- Exercise description -
Could you set down exactly the lines of the data below, starting at the one that holds "a guard. -/" and ending at the one that holds "else if e.allot", both included, and only those?

- Stored data entries -
-- ==== Sys2Proof/Machine/Operands.lean ====
section
/-!
DEFINITION. What an issuing instruction sees, and the operand forms of Table 9-2: sources with their immediates, pairs,
cross-lane fetches and modifiers, register bounds, queue pops and pushes, and destinations (09 R199 to R214, 10 R222,
R223, 02 R60).
-/

namespace Sys2Proof.Machine

/-! ## The issuing fragment -/

/-- What the issuing instruction sees: its fragment with its slice, group, team and context, and `exec`, the active
lanes that pass the guard (R222). -/
structure Env where
  gid  : Nat
  sl   : Slice
  slot : Nat
  t    : Team
  g    : Group
  c    : Ctx
  f    : Frag
  exec : Lanes
  deriving DecidableEq, Repr

/-- The slice of the issuing fragment. -/
def Env.x (e : Env) : SliceSt := e.g.slice e.sl

/-- How an instruction stops short of its effect: a trap with its TRAPINFO, or a wait at issue. -/
inductive Stop
  | trap (cause info : Nat)
  | wait (w : Wait)
  deriving DecidableEq, Repr

/-- The outcome of the checks of an instruction. -/
abbrev Chk (α : Type) := Except Stop α

def trapIf (b : Bool) (cause info : Nat) : Chk Unit := if b then .error (.trap cause info) else .ok ()

def waitIf (b : Bool) (w : Wait) : Chk Unit := if b then .error (.wait w) else .ok ()

/-- A value refused by the instruction's entry: ILLEGAL_ENCODING, field 8 (R220). -/
def refuseIf (b : Bool) (detail : Nat) : Chk Unit := trapIf b 2 (8 * 256 + detail % 256)

/-! ## Predicates and guards (R150, R199) -/

/-- A predicate of a slice; p7 reads all ones. -/
def SliceSt.pred (x : SliceSt) (p : BitVec 3) : Lanes :=
  if p = 7 then BitVec.allOnes 64 else x.preds.getD p.toNat 0

/-- Writes the lanes of a predicate; p7 ignores writes. -/
def SliceSt.setPred (x : SliceSt) (p : BitVec 3) (m v : Lanes) : SliceSt :=
  if p = 7 then x else { x with preds := updAt x.preds p.toNat fun old => (old &&& ~~~m) ||| (v &&& m) }

/-- The active lanes that pass a guard. -/
def SliceSt.passing (x : SliceSt) (h : Hdr) (active : Lanes) : Lanes :=
  active &&& (if h.gn then ~~~x.pred h.gp else x.pred h.gp)

/-! ## Registers -/

/-- Vector registers that a slice may name (R150). -/
def Env.allot (e : Env) : Nat :=
  match e.sl with
  | .a => 8 * e.g.ablk
  | .c => 8 * e.g.held

/-- The register number that an operand names: register-indirect adds the index register (R204). -/
def Env.regNum (e : Env) : Opnd → Nat
  | .vec n => n.toNat
  | .ind b ix => b.toNat + (e.x.ixs.getD ix.toNat 0).toNat
  | .sca n => n.toNat
  | _ => 0

def SliceSt.vreg (x : SliceSt) (n l : Nat) : Val := (x.vregs.getD n []).getD l Val.zero

def SliceSt.sreg (x : SliceSt) (n : Nat) : Val := x.scal.getD n Val.zero

def SliceSt.setSreg (x : SliceSt) (n : Nat) (v : Val) : SliceSt := { x with scal := updAt x.scal n fun _ => v }

/-- Writes the lanes of `m` of a vector register. -/
def SliceSt.setVreg (x : SliceSt) (n : Nat) (m : Lanes) (v : Nat → Val) : SliceSt :=
  { x with vregs := updAt x.vregs n fun r => r.mapIdx fun l old => if m.getLsbD l then v l else old }

/-- A register span of an operand: `n` consecutive registers from the one it names, from an even one when `even`;
`code` is the operand's code of R204. -/
structure RegUse where
  code : Nat
  o    : Opnd
  n    : Nat
  even : Bool
  deriving DecidableEq, Repr

/-- REG_BOUND of one operand (R204). -/
def Env.bound (e : Env) (u : RegUse) : Chk Unit :=
  let k := u.o.kind
  let n := e.regNum u.o
  let info := fun (r odd : Nat) => r % 256 + u.code * 2 ^ 8 + odd * 2 ^ 10 + r / 256 % 2 * 2 ^ 11
  if k ≠ 0 ∧ k ≠ 2 then .ok ()
  else if e.allot < n + u.n then .error (.trap 4 (info (max n e.allot) 0))
  else trapIf (u.even && k == 2 && n % 2 == 1) 4 (info n 1)

/-- REG_BOUND of the operands in order OPD, OPA, OPB, third source (DEDUCED, log 22). -/
def Env.bounds (e : Env) : List RegUse → Chk Unit
  | [] => .ok ()
  | u :: us => do
    e.bound u
    e.bounds us

/-! ## Lane values -/

/-- A lane value of 32 or 64 bits, with the poison of its registers. -/
structure LV where
  v : Nat
  p : Option Poison
  deriving DecidableEq, Repr

def LV.of (v : Nat) : LV := { v := v, p := none }

def LV.ofVal (v : Val) : LV := { v := v.bits.toNat, p := v.poison }

/-- A pair of 32-bit values, the even register first (R202). -/
def LV.pair (lo hi : Val) : LV :=
  { v := lo.bits.toNat + hi.bits.toNat * 2 ^ 32, p := lo.poison.orElse fun _ => hi.poison }

/-- A KIND 5 immediate as a value of TYPE: the integer, sign-extended, or its conversion with RNE (R203). -/
def immVal (ty : Ty) (pair : Bool) (i : BitVec 13) : Nat :=
  let v := i.toInt
  if ty.isFloat then
    let c := (fmtOf ty).round .rne false (numOfInt v)
    if ty.isH then c + c * 2 ^ 16 else c
  else if pair then (BitVec.ofInt 64 v).toNat else (BitVec.ofInt 32 v).toNat

/-- The special registers (Table 9-4). -/
def State.special (s : State) (e : Env) (n : BitVec 4) (l : Nat) : W32 :=
  match n.toNat with
  | 0 => BitVec.ofNat 32 l
  | 1 => BitVec.ofNat 32 e.g.width
  | 2 => BitVec.ofNat 32 e.g.grp
  | 3 => BitVec.ofNat 32 e.t.num
  | 4 => BitVec.ofNat 32 e.t.count
  | 5 => BitVec.ofNat 32 e.g.core
  | 6 => BitVec.ofNat 32 (e.g.core % 40 / 4)
  | 7 => BitVec.ofNat 32 (e.g.core / 40)
  | 8 => s.time.setWidth 32
  | 9 => e.x.timeh
  | 10 => (s.owner e.c.owner).frameno
  | 11 => e.c.owner.setWidth 32
  | 12 => BitVec.ofNat 32 e.c.num
  | 13 => BitVec.ofNat 32 e.g.slip
  | 14 => e.g.lodcnt
  | _ => BitVec.ofNat 32 (s.cluster (cluOf e.g.core)).level

/-- A source operand: its code of R204, its type, whether it is a pair, and its cross-lane fetch. -/
structure SrcOp where
  code : Nat
  o    : Opnd
  ty   : Ty := .b32
  pair : Bool := false
  xlm  : Xlm := .none
  xls  : BitVec 6 := 0
  deriving DecidableEq, Repr

/-- The source lane of a cross-lane modifier, none outside the group (R214). -/
def xlane (m : Xlm) (xls : BitVec 6) (w l : Nat) : Option Nat :=
  let k := xls.toNat
  let inside := fun (s : Nat) => if s < w then some s else none
  match m with
  | .none => some l
  | .bc => inside k
  | .xor => inside (l ^^^ k)
  | .up => if l < k then none else inside (l - k)
  | .dn => inside (l + k)
  | .rot => inside ((l + k) % w)

/-- The value of registers `n` (and `n + 1`) in a lane. -/
def SliceSt.vecVal (x : SliceSt) (n l : Nat) (pair : Bool) : LV :=
  if pair then LV.pair (x.vreg n l) (x.vreg (n + 1) l) else LV.ofVal (x.vreg n l)

def SliceSt.scaVal (x : SliceSt) (n : Nat) (pair : Bool) : LV :=
  if pair then LV.pair (x.sreg n) (x.sreg (n + 1)) else LV.ofVal (x.sreg n)

/-- src(X, l), before the sign modifiers (R222). `k` counts the earlier pops of the same queue. -/
def State.srcVal (s : State) (e : Env) (x : SrcOp) (k l : Nat) : LV :=
  match x.o with
  | .vec _ | .ind _ _ =>
    match xlane x.xlm x.xls e.g.width l with
    | some l' => e.x.vecVal (e.regNum x.o) l' x.pair
    | none => LV.of 0
  | .sca n => e.x.scaVal n.toNat x.pair
  | .pred p => LV.of (boolNat ((e.x.pred p).getLsbD l))
  | .que q => LV.ofVal ((e.g.laneVal q.toNat l k).getD Val.zero)
  | .imm i => LV.of (immVal x.ty x.pair i)
  | .spc n => LV.of (s.special e n l).toNat
  | .long i => LV.of i.toNat

/-! ## Queue operands (R205) -/

/-- The queue that a source pops. -/
def SrcOp.queue? (x : SrcOp) : Option Nat :=
  match x.o with
  | .que q => some q.toNat
  | _ => none

/-- The sources with the pops of the same queue that come before each. -/
def withSkips : List SrcOp → List Nat → List (SrcOp × Nat)
  | [], _ => []
  | x :: xs, seen =>
    match x.queue? with
    | some q => (x, seen.count q) :: withSkips xs (q :: seen)
    | none => (x, 0) :: withSkips xs seen

/-- Waits until every popping lane has a value (R154). -/
def Env.popReady (e : Env) : List (SrcOp × Nat) → Chk Unit
  | [] => .ok ()
  | (x, k) :: xs =>
    match x.queue? with
    | none => e.popReady xs
    | some q => do
      let missing := maskOf fun l => e.exec.getLsbD l && (e.g.laneVal q l k).isNone
      waitIf (missing != 0) (.pop q missing k)
      e.popReady xs

/-- Waits until the queues of a destination have room for one entry each (R154, R156). -/
def Env.pushReady (e : Env) (d : Opnd) (n : Nat) : Chk Unit :=
  match d with
  | .que q => waitIf (!e.g.roomFor q.toNat n) (.push q.toNat n)
  | _ => .ok ()

/-- The queue pops of an instruction, made together; each pop of qbc or qv by the A-slice raises LODCNT (R154,
R156). -/
def Group.popAll (g : Group) (sl : Slice) (m : Lanes) : List SrcOp → Group
  | [] => g
  | x :: xs =>
    match x.queue? with
    | none => g.popAll sl m xs
    | some q =>
      let g := g.pop q m
      let g := if sl = .a ∧ (q = 5 ∨ q = 7) ∧ g.lodcnt ≠ 0xFFFFFFFF then { g with lodcnt := g.lodcnt + 1 } else g
      g.popAll sl m xs

/-! ## Poison (R60, R123, R272) -/

/-- Operand code of TRAPINFO[7:6]. -/
def poisonCode (code : Nat) : Nat :=
  match code with
  | 1 => 0
  | 2 => 1
  | _ => 2

/-- TRAPINFO of a consumed poison: the block of procedural poison stands in [31:8]. -/
def poisonInfo (p : Poison) (lane code : Nat) : Nat :=
  lane + poisonCode code * 2 ^ 6 + (if p.cause = 0x15 then 0 else p.block.toNat % 2 ^ 24 * 2 ^ 8)

/-- The first poisoned source: the lowest lane, and in it the first operand. -/
def findPoison (lanes : List Nat) (srcs : List (Nat × (Nat → LV))) : Option (Poison × Nat × Nat) :=
  lanes.findSome? fun l => srcs.findSome? fun x => ((x.2 l).p).map fun p => (p, l, x.1)

/-- An instruction that reads a poisoned value takes POISON, or the cause of procedural poison. -/
def poisonCheck (lanes : Lanes) (srcs : List (Nat × (Nat → LV))) : Chk Unit :=
  match findPoison (lanesOf lanes) srcs with
  | some (p, l, code) => .error (.trap p.cause.toNat (poisonInfo p l code))
  | none => .ok ()

def isQueue : Opnd → Bool
  | .que _ => true
  | _ => false

/-- A push waits for the slice's earlier accesses, those that wait for qs data included (R70; DEDUCED, log 24). -/
def State.pushEdge (s : State) (e : Env) (d : Opnd) : Chk Unit :=
  waitIf (isQueue d && !(s.openAccs e.gid e.sl).isEmpty) (waitOn (s.openAccs e.gid e.sl))

/-- The sources of an instruction once every pop and the push may be made, in order, with their operand codes; not yet
checked for poison. -/
def State.peek (s : State) (e : Env) (srcs : List SrcOp) (d : Opnd) (pushes : Nat) : Chk (List (Nat × (Nat → LV))) := do
  let xs := withSkips srcs []
  e.popReady xs
  e.pushReady d pushes
  s.pushEdge e d
  pure (xs.map fun x => (x.1.code, fun l => s.srcVal e x.1 x.2 l))

/-- The lane values of peeked sources. -/
def lvVals (l : List (Nat × (Nat → LV))) : List (Nat → Nat) := l.map fun x => fun i => (x.2 i).v

/-- The sources of an instruction, checked for poison. -/
def State.gather (s : State) (e : Env) (srcs : List SrcOp) (d : Opnd) (pushes : Nat) : Chk (List (Nat → Nat)) := do
  let vals ← s.peek e srcs d pushes
  poisonCheck e.exec vals
  pure (lvVals vals)

/-- Side effects of the reads: the pops, and the latch of %timeh by a read of %time (R154, Table 9-4). -/
def State.consume (s : State) (e : Env) (srcs : List SrcOp) : State :=
  let s := s.updGroup e.gid fun g => g.popAll e.sl e.exec srcs
  if srcs.any fun x => decide (x.o = .spc 8) then
    s.updSlice e.gid e.sl fun x => { x with timeh := (s.time >>> 32).setWidth 32 }
  else s

/-! ## Sign modifiers of integers and floats (R213) -/

/-- An integer source of TYPE: its low n bits, then absolute value, then negation, modulo 2^n. -/
def intMod (ty : Ty) (neg abs : Bool) (v : Nat) : Nat :=
  let m := 2 ^ ty.bits
  let x := v % m
  let x := if abs && ty.signed && decide (m ≤ 2 * x) then m - x else x
  if neg then (m - x) % m else x

/-- The integer that a value of TYPE is (R244). -/
def intVal (ty : Ty) (v : Nat) : Int :=
  let m := 2 ^ ty.bits
  let x := v % m
  if ty.signed && decide (m ≤ 2 * x) then (x : Int) - m else x

/-- Range of an integer TYPE. -/
def intMin (ty : Ty) : Int := if ty.signed then -(2 ^ (ty.bits - 1) : Int) else 0
def intMax (ty : Ty) : Int := if ty.signed then 2 ^ (ty.bits - 1) - 1 else 2 ^ ty.bits - 1

/-- wrap(y) and sat(y) (R244); the result is zero-extended. -/
def wrapInt (ty : Ty) (y : Int) : Nat := (y % (2 ^ ty.bits : Int)).toNat
def satInt (ty : Ty) (y : Int) : Nat := wrapInt ty (max (intMin ty) (min (intMax ty) y))
def intResult (ty : Ty) (sat : Bool) (y : Int) : Nat := if sat then satInt ty y else wrapInt ty y

/-- Sign bit of one element cleared, then inverted. -/
def signMod (bit : Nat) (neg abs : Bool) (v : Nat) : Nat :=
  let v := if abs && bitN v bit then v - 2 ^ bit else v
  if neg then (if bitN v bit then v - 2 ^ bit else v + 2 ^ bit) else v

/-- A floating source of TYPE after its modifiers, as codes of its elements. -/
def fltMod (ty : Ty) (neg abs : Bool) (v : Nat) : Nat :=
  let f := fmtOf ty
  if ty.isH then signMod 15 neg abs (v % 2 ^ 16) + signMod 15 neg abs (v / 2 ^ 16 % 2 ^ 16) * 2 ^ 16
  else signMod f.signBit neg abs (v % 2 ^ f.width)

/-! ## Destinations (R222, R223) -/

/-- Writes a result of `k` registers, given register by register, to the lanes of exec; a scalar takes the lowest
lane's. -/
def SliceSt.writeRegs (x : SliceSt) (e : Env) (d : Opnd) (vals : List (Nat → Val)) : SliceSt :=
  let n := e.regNum d
  match d with
  | .vec _ | .ind _ _ => (vals.zipIdx).foldl (fun x v => x.setVreg (n + v.2) e.exec v.1) x
  | .sca _ => (vals.zipIdx).foldl (fun x v => x.setSreg (n + v.2) (v.1 (lowLane e.exec))) x
  | .pred p =>
    match vals with
    | v :: _ => x.setPred p e.exec (maskOf fun l => (v l).bits.getLsbD 0)
    | [] => x
  | _ => x

/-- The 32-bit registers of a result value. -/
def splitVal (pair : Bool) (f : Nat → Nat) : List (Nat → Val) :=
  if pair then [fun l => Val.of (BitVec.ofNat 32 (f l)), fun l => Val.of (BitVec.ofNat 32 (f l / 2 ^ 32))]
  else [fun l => Val.of (BitVec.ofNat 32 (f l))]

/-- The lane values of a queue entry. -/
def laneList (w : Nat) (f : Nat → Val) : List Val := (List.range w).map f

/-- write(OPD, l, v) for every lane of exec, or one push of an entry (R222). -/
def State.writeDst (s : State) (e : Env) (d : Opnd) (pair : Bool) (f : Nat → Nat) : State :=
  match d with
  | .que q =>
    s.updGroup e.gid fun g =>
      g.push q.toNat e.exec e.exec (laneList g.width fun l => Val.of (BitVec.ofNat 32 (f l))) 0 none
  | _ => s.updSlice e.gid e.sl fun x => x.writeRegs e d (splitVal pair f)

/-- The destination of an outstanding result. -/
def Env.dst (e : Env) : Opnd → Dst
  | .vec n => .vec n.toNat
  | .ind b ix => .vec (e.regNum (.ind b ix))
  | .sca n => .sca n.toNat (lowLane e.exec)
  | .pred p => .pred p.toNat
  | _ => .none

/-- Lanes in which a destination is outstanding: a scalar is so for every lane of the fragment. -/
def Env.dstLanes (e : Env) : Opnd → Lanes
  | .sca _ => e.f.mask
  | _ => e.exec

/-- Starts a variable-latency result whose values are known at once; it is written lane by lane later (R165). A queue
destination is pushed instead. -/
def State.lateDst (s : State) (e : Env) (d : Opnd) (mat : Bool) (vals : List (Nat → Val)) : State :=
  match d with
  | .que q =>
    s.updGroup e.gid fun g =>
      g.push q.toNat e.exec e.exec (laneList g.width fun l => ((vals.map fun v => v l).headD Val.zero)) 0 none
  | _ =>
    let (id, s) := s.fresh
    let m := e.dstLanes d
    s.updSlice e.gid e.sl fun x =>
      { x with outs := x.outs ++ [{ id := id, dst := e.dst d, regs := vals.map (laneList e.g.width), pend := m,
                                    ready := m, acc := none, path := none, mat := mat }] }

end Sys2Proof.Machine
end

- Answer to the problem -
/-- The active lanes that pass a guard. -/
def SliceSt.passing (x : SliceSt) (h : Hdr) (active : Lanes) : Lanes :=
  active &&& (if h.gn then ~~~x.pred h.gp else x.pred h.gp)

/-! ## Registers -/

/-- Vector registers that a slice may name (R150). -/
def Env.allot (e : Env) : Nat :=
  match e.sl with
  | .a => 8 * e.g.ablk
  | .c => 8 * e.g.held

/-- The register number that an operand names: register-indirect adds the index register (R204). -/
def Env.regNum (e : Env) : Opnd → Nat
  | .vec n => n.toNat
  | .ind b ix => b.toNat + (e.x.ixs.getD ix.toNat 0).toNat
  | .sca n => n.toNat
  | _ => 0

def SliceSt.vreg (x : SliceSt) (n l : Nat) : Val := (x.vregs.getD n []).getD l Val.zero

def SliceSt.sreg (x : SliceSt) (n : Nat) : Val := x.scal.getD n Val.zero

def SliceSt.setSreg (x : SliceSt) (n : Nat) (v : Val) : SliceSt := { x with scal := updAt x.scal n fun _ => v }

/-- Writes the lanes of `m` of a vector register. -/
def SliceSt.setVreg (x : SliceSt) (n : Nat) (m : Lanes) (v : Nat → Val) : SliceSt :=
  { x with vregs := updAt x.vregs n fun r => r.mapIdx fun l old => if m.getLsbD l then v l else old }

/-- A register span of an operand: `n` consecutive registers from the one it names, from an even one when `even`;
`code` is the operand's code of R204. -/
structure RegUse where
  code : Nat
  o    : Opnd
  n    : Nat
  even : Bool
  deriving DecidableEq, Repr

/-- REG_BOUND of one operand (R204). -/
def Env.bound (e : Env) (u : RegUse) : Chk Unit :=
  let k := u.o.kind
  let n := e.regNum u.o
  let info := fun (r odd : Nat) => r % 256 + u.code * 2 ^ 8 + odd * 2 ^ 10 + r / 256 % 2 * 2 ^ 11
  if k ≠ 0 ∧ k ≠ 2 then .ok ()
  else if e.allot < n + u.n then .error (.trap 4 (info (max n e.allot) 0))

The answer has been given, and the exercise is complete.